On May 29, 2020, four days after the killing, former Officer Derek Chauvin was finally arrested by the BCA—the Minnesota Bureau of Criminal Apprehension, an agency with which fans of novelist John Sandford will be very familiar. The BCA is a state police force, tasked with investigating the actions of the officers involved. In addition to the BCA, the FBI and the Justice Department are running parallel investigations into potential federal charges under the “color of law” statutes.
The charges filed against Chauvin are: 1) Murder – 3rd degree, and, 2) Manslaughter – 2nd degree. The charges were filed by Michelle Frascone, a Special Agent with the BCA, and Amy Sweasy, a prosecuting attorney for the State of Minnesota.
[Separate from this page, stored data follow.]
-- ==== Sys2Proof/Machine/Flags.lean ====
section
/-! DEFINITION. The tests the ALU makes.

The core has no flags and no condition codes (10_state.md R27). What other machines keep in flags is here a test made
inside one step: the zero test of the two jumps, the Boolean result words of LESS-THAN and EQUALS, and the range test
of a finite word width. -/

namespace Sys2Proof.Machine

/-- `fits(v)`: is `v` a Word (40_arithmetic.md R102)? Always so when `W = ∞`; otherwise
`-2^(W-1) ≤ v ≤ 2^(W-1) - 1`. -/
def fits (c : Config) (v : Int) : Bool :=
  match c.width with
  | .unbounded => true
  | .finite bits => decide (-((2 ^ (bits - 1) : Nat) : Int) ≤ v ∧ v ≤ ((2 ^ (bits - 1) : Nat) : Int) - 1)

/-- The bound on the memory length under a finite `W`: `N ≤ 2^(W-1) - 4` (00_scope.md R5,
92_eei_decisions.md D16). -/
def sizeFits (c : Config) (size : Nat) : Bool :=
  match c.width with
  | .unbounded => true
  | .finite bits => decide (size + 4 ≤ 2 ^ (bits - 1))

/-- The zero test of JUMP-IF-TRUE: any non-zero value is true, negative values included (42_jumps.md R120). -/
def nonZeroTest (v : Int) : Bool := decide (v ≠ 0)

/-- The zero test of JUMP-IF-FALSE: only the value 0 is false (42_jumps.md R121). -/
def zeroTest (v : Int) : Bool := decide (v = 0)

/-- A comparison's result as a memory word, 1 or 0 (43_compare.md R130, R131). -/
def boolWord (b : Bool) : Int := if b then 1 else 0

/-- The signed, strict comparison of LESS-THAN (43_compare.md R130, 00_scope.md R7). -/
def lessThanTest (a b : Int) : Bool := decide (a < b)

/-- The integer equality of EQUALS (43_compare.md R131). -/
def equalsTest (a b : Int) : Bool := decide (a = b)

end Sys2Proof.Machine
end

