-- ==== Sys2Proof/Machine/Io.lean ====
section
/-! DEFINITION. The channel instructions STORE (input) and OUTPUT (41_io.md). -/

namespace Sys2Proof.Machine

/-- STORE: `mem[p1] = next value read from input channel` (41_io.md R110). The destination is checked before the
channel is looked at. An empty channel faults in batch mode and makes the core wait in interactive mode, with `ip` still
at the STORE (60_exceptions.md R153, R162). A value that is no Word is not consumed (R155). -/
def execStore (m1 : Mode) (p1 : Int) (s : State) : Host.Outcome State Fault Refusal :=
  let word := encodeWord (.store m1 p1)
  let dest := destination m1 p1
  if s.mem.inBounds dest then
    match s.inPeek with
    | none =>
      match s.config.inputMode with
      | .batch => raise .inputExhausted word s
      | .interactive => .next (s.setRun .waitInput)
    | some v =>
      if fits s.config v then commitWrite word dest v 1 s.inPop
      else raise (.wordOverflow v) word s
  else raise (.outOfBounds .dest dest) word s

/-- OUTPUT: `emit val(p1) to output channel` (41_io.md R111). -/
def execOutput (m1 : Mode) (p1 : Int) (s : State) : Host.Outcome State Fault Refusal :=
  match operand m1 p1 s.mem with
  | .error c => raise c (encodeWord (.output m1 p1)) s
  | .ok v => .next ((s.outPush v).advance 1)

end Sys2Proof.Machine
end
Upon filing the charges, the public erupted in anger once again, insisting that the charges were too lenient, in what would seem at first glance to be a rather humorous flip of the normal complaint that prosecutors tend to overcharge suspects.
Was the charging appropriate? Let’s take a look at the specific Minnesota statutes involved here.
609.195 MURDER IN THE THIRD DEGREE.
(a) Whoever, without intent to effect the death of any person, causes the death of another by perpetrating an act eminently dangerous to others and evincing a depraved mind, without regard for human life, is guilty of murder in the third degree and may be sentenced to imprisonment for not more than 25 years.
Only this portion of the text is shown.